Creator's Statement
"Intersection" (Catherine Grant, Chiara Grizzaffi, Denise Liege - 2014)
Is there a connection to be made between cinephilia and eating? Let me offer one point of contact. Nutritionists often make the distinction between quick-release sugars and slow-release sugars. When we eat candy or white bread, our bodies absorb the sugar in these foods rapidly; our blood sugar levels spike and then crash; before long, we feel hungry again. When we eat an apple, the sugar is absorbed in a slow and measured way; we are sated for longer; what’s more, our bodies get the nutritional benefits of fruit.
It is commonly held that one criterion of value for a film is how it rewards and repays repeat viewings.
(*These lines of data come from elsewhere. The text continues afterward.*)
/-- The battery feeds (R574, R575): a change shows the feed's class by its nominal voltage, with the hysteresis, and raises
BATTERY where an enabled feed changes to a class other than GOOD; a feed that is not fit drives no switches; a feed that has
been fit since its qualification began drives them when it ends. The die temperature (R578): at 10 °C below TJMAX and above
the source is raised and active, and THERM_N is low from 10 °C above TJMAX on. The model's own part: log entries 4, 9, 49.
-/
def Obligations.FeedsAndTemperature : Prop :=
  (∀ (feedB : Bool) (mv : Int) (s : State) (b : BoardDesc), feedBoard s = some b →
     let n := bitNat feedB
     Completes (.feedStateChange feedB mv) s (fun t =>
       let new := feedClass (batt s n).state (b.vnom.getD n 0) mv
       (batt t n).state = new ∧ (batt t n).mv = mv ∧ (feedFit t n = false → (batt t n).polg = false) ∧
         (new ≠ (batt s n).state → new ≠ 3 → feedEn s n = true → s.dev ≠ .failstop → Raised .battery s t) ∧
         (new = (batt s n).state ∨ new = 3 ∨ feedEn s n = false → ∀ j, j < 47 → latched t j = latched s j) ∧
         t.conv = s.conv ∧ KeepsCells s t) ∧
     (∀ q, (batt s n).qualAt = some q → (batt s n).polg = false → feedFit s n = true →
       Completes (.polgQualified feedB) s (fun t =>
         (batt t n).polg = true ∧ (batt t n).qualAt = none ∧ t.time = max s.time (q + 10000000).toNat ∧
           (batt t (1 - n)) = batt s (1 - n) ∧ t.conv = s.conv ∧ t.cells = s.cells))) ∧
  (∀ (x : Int) (s : State), s.dev ≠ .failstop →
     Completes (.temperature x) s (fun t =>
       active t (srcBit .temperature) = decide (tjMax - 160 ≤ x) ∧ t.pwr.thermN = decide (x < tjMax + 160) ∧
         (s.pwr.tempOver = 0 → tjMax - 160 ≤ x → latched t (srcBit .temperature) = true) ∧
         (x < tjMax - 160 → ∀ j, j < 47 → latched t j = latched s j) ∧ t.conv = s.conv ∧ KeepsCells s t))

/-! Protection and safety (chapter 12). -/

/-- A filtered channel of a safety input (R349 to R352): an enabled input shows demand exactly by its filtered channels and
its discrepancy, and one that is not enabled shows none. A demand it shows is latched; one that was not de-energises the
outputs whose MASK names it, and with TRIPCONV trips the converter of a device that commands the cells. An enabled input
inconsistent for DISC raises SAFE_IN_DISCREPANCY, stays in demand, and its demand is latched (R351, R352). The model's own
part: log entry 4. -/
def Obligations.SafetyInputs : Prop :=
  (∀ (n : Fin 8) (chB level : Bool) (s : State), Live s →
     Completes (.safetyInputFiltered n chB level) s (fun t =>
       let demand := fldB (prt s) (128 + 8 * n) 0 &&
         (inDemand (fldB (prt s) (128 + 8 * n) 1) (sin_ t n).filtA (sin_ t n).filtB || (sin_ t n).disc)
       (sin_ t n).filtA = (if chB then (sin_ s n).filtA else level) ∧ (sin_ t n).filtB = (if chB then level else (sin_ s n).filtB) ∧
         rdBit t PRT_DEMAND_SI_NOW n = demand ∧
         (∀ k, k < 8 → rdBit t PRT_DEMAND_SI_LAT k = (rdBit s PRT_DEMAND_SI_LAT k || (decide (k = n.val) && demand))) ∧
         (demand = true → rdBit s PRT_DEMAND_SI_LAT n = false →
           (∀ k, k < 4 → (fld (prt s) (194 + 16 * k) 0 16).testBit n = true → (sout t k).energised = false) ∧
           (fldB (prt s) (128 + 8 * n) 2 = true → s.conv ≠ .dormant → s.role = .solo ∨ s.role = .active → t.fcl.toTrip = true)) ∧
         t.conv = s.conv ∧ KeepsCells s t ∧ t.tabs = s.tabs)) ∧
  (∀ (n : Fin 8) (s : State) (since : Nat), Live s → (sin_ s n).incSince = some since → (sin_ s n).incDone = false →
     fldB (prt s) (128 + 8 * n) 0 = true →
     Completes (.safeInDiscrepancy n) s (fun t =>
       (sin_ t n).disc = true ∧ rdBit t PRT_DEMAND_SI_NOW n = true ∧ rdBit t PRT_DEMAND_SI_LAT n = true ∧
         Raised .safeInDiscrepancy s t ∧ t.time = max s.time (since + fld (prt s) (130 + 8 * n) 0 16 * 1000000) ∧
         t.conv = s.conv ∧ KeepsCells s t))

/-- The tests of a safety output (R354). While an output with TP_EN is ON a channel is driven low in its turn and returns
after TP_WIDTH, and TPRUN shows the pulse; one whose readback does not follow, and a readback that differs outside a pulse,
puts the output into FAULT, de-energised, and raises SAFE_OUT_TEST; the pulsed channel's own readback is no mismatch. The
feedback of a safety output (R355): in PICKUP an open feedback makes it ON and in DROPOUT a closed one OFF; without feedback
the contacts change no state; a timer of the feedback that ends puts the output into FAULT with its cause and raises
CONTACTOR_FB. The model's own part: log entries 4, 35, 71. -/
def Obligations.SafetyOutputs : Prop :=
  (∀ (k : Fin 4) (s : State), Live s →
     let test := (sout s k).fb = .on ∧ (sout s k).energised = true ∧ fldB (prt s) (192 + 16 * k) 1 = true
     let faulted := fun (t : State) => (sout t k).fb = .fault ∧ (sout t k).energised = false ∧ rd t (PRT_SOSTAT_FREASON k) = 1 ∧
       latched t (srcBit .safeOutTest) = true ∧ t.conv = s.conv ∧ KeepsCells s t
     (∀ fellA retA fellB retB, test → (sout s k).pulse = none →
       let chB := (sout s k).tpAt.isSome && !(sout s k).tpB
       (if chB then fellB else fellA) = true → Completes (.testPulse k fellA retA fellB retB) s (fun t =>
       (sout t k).pulse = some chB ∧ (sout t k).fb = .on ∧ (sout t k).energised = true ∧ rdB t (PRT_SOSTAT_TPRUN k) = true ∧
         rdB t (PRT_SOSTAT_CHA k) = chB ∧ rdB t (PRT_SOSTAT_CHB k) = !chB ∧
         t.time = max s.time (match (sout s k).tpAt with
           | none => (sout s k).since + fld (prt s) (198 + 16 * k) 0 16 * 1000000
           | some x => x + fld (prt s) (198 + 16 * k) 0 16 * 1000000 / 2) ∧
         OnlyRegs [(PRT_SOSTAT_TPRUN k).addr] { s with prot := t.prot, time := t.time } t)) ∧
     (∀ b fellA retA fellB retB, test → (sout s k).pulse = some b → (if b then retB else retA) = true →
       Completes (.testPulse k fellA retA fellB retB) s (fun t =>
       sout t k = { sout s k with pulse := none } ∧ rdB t (PRT_SOSTAT_TPRUN k) = false ∧
         rdB t (PRT_SOSTAT_CHA k) = true ∧ rdB t (PRT_SOSTAT_CHB k) = true ∧
         t.time = max s.time ((sout s k).tpAt.getD 0 + fld (prt s) (196 + 16 * k) 0 16 * 1000) ∧
         OnlyRegs [(PRT_SOSTAT_TPRUN k).addr] { s with prot := t.prot, time := t.time } t)) ∧
     (test → Completes (.testPulse k false false false false) s faulted) ∧
     (∀ chB : Bool, (sout s k).fb ≠ .fault → (sout s k).pulse ≠ some chB → Completes (.safeOutReadbackMismatch k chB) s (fun t =>
       faulted t ∧ rdB t (if chB then PRT_SOSTAT_CHB k else PRT_SOSTAT_CHA k) = !(sout s k).energised)) ∧
     (∀ chB : Bool, (sout s k).pulse = some chB → Completes (.safeOutReadbackMismatch k chB) s (Unchanged s))) ∧
  (∀ (k : Fin 4) (a b : Bool) (s : State), Live s →
     let inv := fldB (prt s) (192 + 16 * k) 3
     Completes (.feedbackChange k a b) s (fun t =>
       (sout t k).fbA = a ∧ (sout t k).fbB = b ∧ (sout t k).energised = (sout s k).energised ∧
         rdB t (PRT_SOSTAT_FBA k) = a ∧ rdB t (PRT_SOSTAT_FBB k) = b ∧
         (fbEn s k = false → (sout t k).fb = (sout s k).fb) ∧
         (fbEn s k = true → (sout s k).fb = .pickup → (a == inv && b == inv) = true → (sout t k).fb = .on) ∧
         (fbEn s k = true → (sout s k).fb = .dropout → (a != inv && b != inv) = true → (sout t k).fb = .off) ∧
         (∀ m, m < 4 → m ≠ k.val → sout t m = sout s m) ∧ t.conv = s.conv ∧ t.cells = s.cells ∧ t.sent = []) ∧
     (∀ x, fbEn s k = true → fbTimer (prt s) k (sout s k) = some x → Completes (.feedbackTimerExpiry k) s (fun t =>
       (sout t k).fb = .fault ∧ (sout t k).energised = false ∧ rd t (PRT_SOSTAT_FREASON k) = x.2 ∧
         Raised .contactorFb s t ∧ t.time = max s.time x.1 ∧ t.conv = s.conv ∧ KeepsCells s t)))

/-- The safety reset's sequence (R363): on a device that commands the cells the first key starts it, the second within 1 ms
completes it for the next mark, any other value breaks it, and the second key too late or alone, or its absence for 1 ms, is
FAILED with REASON 6. The model's own part: log entries 4, 35. -/
def Obligations.SafetyResetSequence : Prop :=
  ∀ (v : Word) (s : State),
    (Writable 0x48004 s → s.dev = .setup ∨ s.dev = .run → s.role = .solo ∨ s.role = .active →
      (v.toNat % 65536 = 0xA55A → Completes (.prtResetWrite v) s (fun t =>
        t = { s with sent := [], prot := { s.prot with key1 := some s.time } })) ∧
      (∀ k, v.toNat % 65536 = 0x5AA5 → s.prot.key1 = some k → s.time ≤ k + 1000000 → Completes (.prtResetWrite v) s (fun t =>
        t = { s with sent := [], prot := { s.prot with key1 := none, resetAt := true } })) ∧
      (v.toNat % 65536 = 0x5AA5 → (∀ k, s.prot.key1 = some k → k + 1000000 < s.time) → Completes (.prtResetWrite v) s (fun t =>
        rdB t PRT_RSTSTAT_FAILED = true ∧ rd t PRT_RSTSTAT_REASON = 6 ∧ t.prot.resetAt = s.prot.resetAt ∧
          KeepsRegs (fun a => a == PRT_RSTSTAT_FAILED.addr) s t ∧ t.conv = s.conv)) ∧
      (v.toNat % 65536 ≠ 0xA55A → v.toNat % 65536 ≠ 0x5AA5 → Completes (.prtResetWrite v) s (fun t =>
        t = { s with sent := [], prot := { s.prot with key1 := none } }))) ∧
    (∀ k, Live s → s.prot.key1 = some k → Completes .safetyResetTimeout s (fun t =>
      rdB t PRT_RSTSTAT_FAILED = true ∧ rd t PRT_RSTSTAT_REASON = 6 ∧ t.prot.key1 = none ∧ t.time = max s.time (k + 1000000) ∧
        KeepsRegs (fun a => a == PRT_RSTSTAT_FAILED.addr) s t ∧ t.conv = s.conv))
As much as cinephilia embraces films whose interest lies primarily in their exciting, stimulating, immediately apprehensible surfaces—a “quick-release” cinema—there is nevertheless a tendency for the cinephile to confer a special value upon films that are dense, layered, or difficult. These “slow-release” films take time—and re-viewing—both to apprehend with fullness their material complexity and also to make sense of this complexity.
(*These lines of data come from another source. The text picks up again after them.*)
-- ==== Sys2Proof/Laws/State.lean ====
section
/-! SUPPORT. What each named update of the state leaves as it was, one lemma per update and field, and what it changes. -/

namespace Sys2Proof.Machine

set_option Elab.async false

/-! `wrWord` changes `regs`. -/

@[simp] theorem wrWord_time (a : Nat) (v : Word) (s : State) : (wrWord a v s).time = s.time := rfl
@[simp] theorem wrWord_tick (a : Nat) (v : Word) (s : State) : (wrWord a v s).tick = s.tick := rfl
@[simp] theorem wrWord_markAt (a : Nat) (v : Word) (s : State) : (wrWord a v s).markAt = s.markAt := rfl
@[simp] theorem wrWord_dev (a : Nat) (v : Word) (s : State) : (wrWord a v s).dev = s.dev := rfl
@[simp] theorem wrWord_conv (a : Nat) (v : Word) (s : State) : (wrWord a v s).conv = s.conv := rfl
@[simp] theorem wrWord_role (a : Nat) (v : Word) (s : State) : (wrWord a v s).role = s.role := rfl
@[simp] theorem wrWord_watch (a : Nat) (v : Word) (s : State) : (wrWord a v s).watch = s.watch := rfl
@[simp] theorem wrWord_lanesOn (a : Nat) (v : Word) (s : State) : (wrWord a v s).lanesOn = s.lanesOn := rfl
@[simp] theorem wrWord_litAt (a : Nat) (v : Word) (s : State) : (wrWord a v s).litAt = s.litAt := rfl
@[simp] theorem wrWord_freeze (a : Nat) (v : Word) (s : State) : (wrWord a v s).freeze = s.freeze := rfl
@[simp] theorem wrWord_frozen (a : Nat) (v : Word) (s : State) : (wrWord a v s).frozen = s.frozen := rfl
@[simp] theorem wrWord_suppress (a : Nat) (v : Word) (s : State) : (wrWord a v s).suppress = s.suppress := rfl
@[simp] theorem wrWord_sentWin (a : Nat) (v : Word) (s : State) : (wrWord a v s).sentWin = s.sentWin := rfl
@[simp] theorem wrWord_closeDone (a : Nat) (v : Word) (s : State) : (wrWord a v s).closeDone = s.closeDone := rfl
@[simp] theorem wrWord_frameEnd (a : Nat) (v : Word) (s : State) : (wrWord a v s).frameEnd = s.frameEnd := rfl
@[simp] theorem wrWord_misses (a : Nat) (v : Word) (s : State) : (wrWord a v s).misses = s.misses := rfl
@[simp] theorem wrWord_missDone (a : Nat) (v : Word) (s : State) : (wrWord a v s).missDone = s.missDone := rfl
@[simp] theorem wrWord_shedding (a : Nat) (v : Word) (s : State) : (wrWord a v s).shedding = s.shedding := rfl
@[simp] theorem wrWord_numChange (a : Nat) (v : Word) (s : State) : (wrWord a v s).numChange = s.numChange := rfl
@[simp] theorem wrWord_tabs (a : Nat) (v : Word) (s : State) : (wrWord a v s).tabs = s.tabs := rfl
@[simp] theorem wrWord_cells (a : Nat) (v : Word) (s : State) : (wrWord a v s).cells = s.cells := rfl
@[simp] theorem wrWord_stWrites (a : Nat) (v : Word) (s : State) : (wrWord a v s).stWrites = s.stWrites := rfl
@[simp] theorem wrWord_rateCancel (a : Nat) (v : Word) (s : State) : (wrWord a v s).rateCancel = s.rateCancel := rfl
@[simp] theorem wrWord_commitAt (a : Nat) (v : Word) (s : State) : (wrWord a v s).commitAt = s.commitAt := rfl
@[simp] theorem wrWord_batches (a : Nat) (v : Word) (s : State) : (wrWord a v s).batches = s.batches := rfl
@[simp] theorem wrWord_avails (a : Nat) (v : Word) (s : State) : (wrWord a v s).avails = s.avails := rfl
@[simp] theorem wrWord_clk (a : Nat) (v : Word) (s : State) : (wrWord a v s).clk = s.clk := rfl
@[simp] theorem wrWord_servo (a : Nat) (v : Word) (s : State) : (wrWord a v s).servo = s.servo := rfl
@[simp] theorem wrWord_lanes (a : Nat) (v : Word) (s : State) : (wrWord a v s).lanes = s.lanes := rfl
@[simp] theorem wrWord_fwJob (a : Nat) (v : Word) (s : State) : (wrWord a v s).fwJob = s.fwJob := rfl
@[simp] theorem wrWord_meas (a : Nat) (v : Word) (s : State) : (wrWord a v s).meas = s.meas := rfl
@[simp] theorem wrWord_chains (a : Nat) (v : Word) (s : State) : (wrWord a v s).chains = s.chains := rfl
@[simp] theorem wrWord_slots (a : Nat) (v : Word) (s : State) : (wrWord a v s).slots = s.slots := rfl
@[simp] theorem wrWord_loopDone (a : Nat) (v : Word) (s : State) : (wrWord a v s).loopDone = s.loopDone := rfl
@[simp] theorem wrWord_loopSeen (a : Nat) (v : Word) (s : State) : (wrWord a v s).loopSeen = s.loopSeen := rfl
@[simp] theorem wrWord_mbx (a : Nat) (v : Word) (s : State) : (wrWord a v s).mbx = s.mbx := rfl
@[simp] theorem wrWord_osc (a : Nat) (v : Word) (s : State) : (wrWord a v s).osc = s.osc := rfl
@[simp] theorem wrWord_arms (a : Nat) (v : Word) (s : State) : (wrWord a v s).arms = s.arms := rfl
@[simp] theorem wrWord_run (a : Nat) (v : Word) (s : State) : (wrWord a v s).run = s.run := rfl
@[simp] theorem wrWord_waitIn (a : Nat) (v : Word) (s : State) : (wrWord a v s).waitIn = s.waitIn := rfl
@[simp] theorem wrWord_ready (a : Nat) (v : Word) (s : State) : (wrWord a v s).ready = s.ready := rfl
@[simp] theorem wrWord_prot (a : Nat) (v : Word) (s : State) : (wrWord a v s).prot = s.prot := rfl
@[simp] theorem wrWord_dpx (a : Nat) (v : Word) (s : State) : (wrWord a v s).dpx = s.dpx := rfl
@[simp] theorem wrWord_fcl (a : Nat) (v : Word) (s : State) : (wrWord a v s).fcl = s.fcl := rfl
@[simp] theorem wrWord_bench (a : Nat) (v : Word) (s : State) : (wrWord a v s).bench = s.bench := rfl
@[simp] theorem wrWord_fmn (a : Nat) (v : Word) (s : State) : (wrWord a v s).fmn = s.fmn := rfl
@[simp] theorem wrWord_ledger (a : Nat) (v : Word) (s : State) : (wrWord a v s).ledger = s.ledger := rfl
@[simp] theorem wrWord_ctxs (a : Nat) (v : Word) (s : State) : (wrWord a v s).ctxs = s.ctxs := rfl
@[simp] theorem wrWord_accepted (a : Nat) (v : Word) (s : State) : (wrWord a v s).accepted = s.accepted := rfl
@[simp] theorem wrWord_accCount (a : Nat) (v : Word) (s : State) : (wrWord a v s).accCount = s.accCount := rfl
@[simp] theorem wrWord_net (a : Nat) (v : Word) (s : State) : (wrWord a v s).net = s.net := rfl
@[simp] theorem wrWord_sec (a : Nat) (v : Word) (s : State) : (wrWord a v s).sec = s.sec := rfl
@[simp] theorem wrWord_pwr (a : Nat) (v : Word) (s : State) : (wrWord a v s).pwr = s.pwr := rfl
@[simp] theorem wrWord_pin (a : Nat) (v : Word) (s : State) : (wrWord a v s).pin = s.pin := rfl
@[simp] theorem wrWord_sent (a : Nat) (v : Word) (s : State) : (wrWord a v s).sent = s.sent := rfl
@[simp] theorem wrWord_freeCount (a : Nat) (v : Word) (s : State) : (wrWord a v s).freeCount = s.freeCount := rfl
@[simp] theorem wrWord_pending (a : Nat) (v : Word) (s : State) : (wrWord a v s).pending = s.pending := rfl

/-! `wr` changes `regs`. -/

@[simp] theorem wr_time (f : Field) (v : Nat) (s : State) : (wr f v s).time = s.time := rfl
@[simp] theorem wr_tick (f : Field) (v : Nat) (s : State) : (wr f v s).tick = s.tick := rfl
@[simp] theorem wr_markAt (f : Field) (v : Nat) (s : State) : (wr f v s).markAt = s.markAt := rfl
@[simp] theorem wr_dev (f : Field) (v : Nat) (s : State) : (wr f v s).dev = s.dev := rfl
@[simp] theorem wr_conv (f : Field) (v : Nat) (s : State) : (wr f v s).conv = s.conv := rfl
@[simp] theorem wr_role (f : Field) (v : Nat) (s : State) : (wr f v s).role = s.role := rfl
@[simp] theorem wr_watch (f : Field) (v : Nat) (s : State) : (wr f v s).watch = s.watch := rfl
@[simp] theorem wr_lanesOn (f : Field) (v : Nat) (s : State) : (wr f v s).lanesOn = s.lanesOn := rfl
@[simp] theorem wr_litAt (f : Field) (v : Nat) (s : State) : (wr f v s).litAt = s.litAt := rfl
@[simp] theorem wr_freeze (f : Field) (v : Nat) (s : State) : (wr f v s).freeze = s.freeze := rfl
@[simp] theorem wr_frozen (f : Field) (v : Nat) (s : State) : (wr f v s).frozen = s.frozen := rfl
@[simp] theorem wr_suppress (f : Field) (v : Nat) (s : State) : (wr f v s).suppress = s.suppress := rfl
@[simp] theorem wr_sentWin (f : Field) (v : Nat) (s : State) : (wr f v s).sentWin = s.sentWin := rfl
@[simp] theorem wr_closeDone (f : Field) (v : Nat) (s : State) : (wr f v s).closeDone = s.closeDone := rfl
@[simp] theorem wr_frameEnd (f : Field) (v : Nat) (s : State) : (wr f v s).frameEnd = s.frameEnd := rfl
@[simp] theorem wr_misses (f : Field) (v : Nat) (s : State) : (wr f v s).misses = s.misses := rfl
@[simp] theorem wr_missDone (f : Field) (v : Nat) (s : State) : (wr f v s).missDone = s.missDone := rfl
@[simp] theorem wr_shedding (f : Field) (v : Nat) (s : State) : (wr f v s).shedding = s.shedding := rfl
@[simp] theorem wr_numChange (f : Field) (v : Nat) (s : State) : (wr f v s).numChange = s.numChange := rfl
@[simp] theorem wr_tabs (f : Field) (v : Nat) (s : State) : (wr f v s).tabs = s.tabs := rfl
@[simp] theorem wr_cells (f : Field) (v : Nat) (s : State) : (wr f v s).cells = s.cells := rfl
@[simp] theorem wr_stWrites (f : Field) (v : Nat) (s : State) : (wr f v s).stWrites = s.stWrites := rfl
@[simp] theorem wr_rateCancel (f : Field) (v : Nat) (s : State) : (wr f v s).rateCancel = s.rateCancel := rfl
@[simp] theorem wr_commitAt (f : Field) (v : Nat) (s : State) : (wr f v s).commitAt = s.commitAt := rfl
@[simp] theorem wr_batches (f : Field) (v : Nat) (s : State) : (wr f v s).batches = s.batches := rfl
@[simp] theorem wr_avails (f : Field) (v : Nat) (s : State) : (wr f v s).avails = s.avails := rfl
@[simp] theorem wr_clk (f : Field) (v : Nat) (s : State) : (wr f v s).clk = s.clk := rfl
@[simp] theorem wr_servo (f : Field) (v : Nat) (s : State) : (wr f v s).servo = s.servo := rfl
@[simp] theorem wr_lanes (f : Field) (v : Nat) (s : State) : (wr f v s).lanes = s.lanes := rfl
@[simp] theorem wr_fwJob (f : Field) (v : Nat) (s : State) : (wr f v s).fwJob = s.fwJob := rfl
@[simp] theorem wr_meas (f : Field) (v : Nat) (s : State) : (wr f v s).meas = s.meas := rfl
@[simp] theorem wr_chains (f : Field) (v : Nat) (s : State) : (wr f v s).chains = s.chains := rfl
@[simp] theorem wr_slots (f : Field) (v : Nat) (s : State) : (wr f v s).slots = s.slots := rfl
@[simp] theorem wr_loopDone (f : Field) (v : Nat) (s : State) : (wr f v s).loopDone = s.loopDone := rfl
@[simp] theorem wr_loopSeen (f : Field) (v : Nat) (s : State) : (wr f v s).loopSeen = s.loopSeen := rfl
@[simp] theorem wr_mbx (f : Field) (v : Nat) (s : State) : (wr f v s).mbx = s.mbx := rfl
@[simp] theorem wr_osc (f : Field) (v : Nat) (s : State) : (wr f v s).osc = s.osc := rfl
@[simp] theorem wr_arms (f : Field) (v : Nat) (s : State) : (wr f v s).arms = s.arms := rfl
@[simp] theorem wr_run (f : Field) (v : Nat) (s : State) : (wr f v s).run = s.run := rfl
@[simp] theorem wr_waitIn (f : Field) (v : Nat) (s : State) : (wr f v s).waitIn = s.waitIn := rfl
@[simp] theorem wr_ready (f : Field) (v : Nat) (s : State) : (wr f v s).ready = s.ready := rfl
@[simp] theorem wr_prot (f : Field) (v : Nat) (s : State) : (wr f v s).prot = s.prot := rfl
@[simp] theorem wr_dpx (f : Field) (v : Nat) (s : State) : (wr f v s).dpx = s.dpx := rfl
@[simp] theorem wr_fcl (f : Field) (v : Nat) (s : State) : (wr f v s).fcl = s.fcl := rfl
@[simp] theorem wr_bench (f : Field) (v : Nat) (s : State) : (wr f v s).bench = s.bench := rfl
@[simp] theorem wr_fmn (f : Field) (v : Nat) (s : State) : (wr f v s).fmn = s.fmn := rfl
@[simp] theorem wr_ledger (f : Field) (v : Nat) (s : State) : (wr f v s).ledger = s.ledger := rfl
@[simp] theorem wr_ctxs (f : Field) (v : Nat) (s : State) : (wr f v s).ctxs = s.ctxs := rfl
@[simp] theorem wr_accepted (f : Field) (v : Nat) (s : State) : (wr f v s).accepted = s.accepted := rfl
@[simp] theorem wr_accCount (f : Field) (v : Nat) (s : State) : (wr f v s).accCount = s.accCount := rfl
@[simp] theorem wr_net (f : Field) (v : Nat) (s : State) : (wr f v s).net = s.net := rfl
@[simp] theorem wr_sec (f : Field) (v : Nat) (s : State) : (wr f v s).sec = s.sec := rfl
@[simp] theorem wr_pwr (f : Field) (v : Nat) (s : State) : (wr f v s).pwr = s.pwr := rfl
@[simp] theorem wr_pin (f : Field) (v : Nat) (s : State) : (wr f v s).pin = s.pin := rfl
@[simp] theorem wr_sent (f : Field) (v : Nat) (s : State) : (wr f v s).sent = s.sent := rfl
@[simp] theorem wr_freeCount (f : Field) (v : Nat) (s : State) : (wr f v s).freeCount = s.freeCount := rfl
@[simp] theorem wr_pending (f : Field) (v : Nat) (s : State) : (wr f v s).pending = s.pending := rfl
The video “Intersection” by Catherine Grant, Chiara Grizzaffi and Denise Liege is an emblematic “slow-release” cinephilic object. The design of this object is ingenious: it is not intended as a pure, stand-alone audiovisual work. Instead, the video is envisioned as the central element in a cluster of artifacts that also includes writings by various critics and scholars on Wong Kar-Wai’s In the Mood for Love (2000), the film which is the subject of the video.
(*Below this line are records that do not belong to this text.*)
-- ==== Sys2Proof/Laws/PerInstr.lean ====
section
/-! SUPPORT. What being well formed asks of each command, one lemma per constructor. -/

namespace Sys2Proof.Laws.Shape

set_option Elab.async false

open Sys2Proof Sys2Proof.Machine

/-- A command is well formed exactly where a descriptor it brings has 64 bytes (R493). -/
def Statement (i : Instr) : Prop := i.wellFormed = true ↔ ∀ n b x, i = .descriptorFetch n b x → b.length = 64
It is an axiom that cinephilia involves more than just watching large numbers of films—it also involves thinking, talking, reading and writing about them. The video “Intersection” enacts this definition of cinephilia by suggesting both a context and a procedure for its viewing. In a post at Film Studies for Free, Grant paints a general contextual background by providing links to numerous writings that will help viewers acquire a gradually deepening appreciation of the video over time. But, in a separate post at Filmanalytical, she goes further: by identifying and excerpting from three essays that variously develop notions of “intersections” as activated by Wong’s film. She appends the following instruction: “Watch the video, then read the below, intersecting quotations from written texts about Wong's film. Then repeat.”
“Intersection” features nine moving images from the film that unfold simultaneously. I first saw the video at the SCMS conference in Seattle in the spring. Without reading the associated posts—and thus without the experience of its “para-textual” supports—the video struck me as inviting and intriguing—but also dense and opaque. But each time I have returned to it since—having dug gradually deeper into the writings Grant links to in her accompanying posts—the network of “intersections” between and within the nine image tracks has grown fuller, more detailed, more evocative, without ever feeling “settled” or “solved."
I’d like to conclude with a question about your personal experience. I am wondering: are there examples of video essays that are rich and complex—that invite, even demand, revisiting? I’d love to learn of some. Thank you.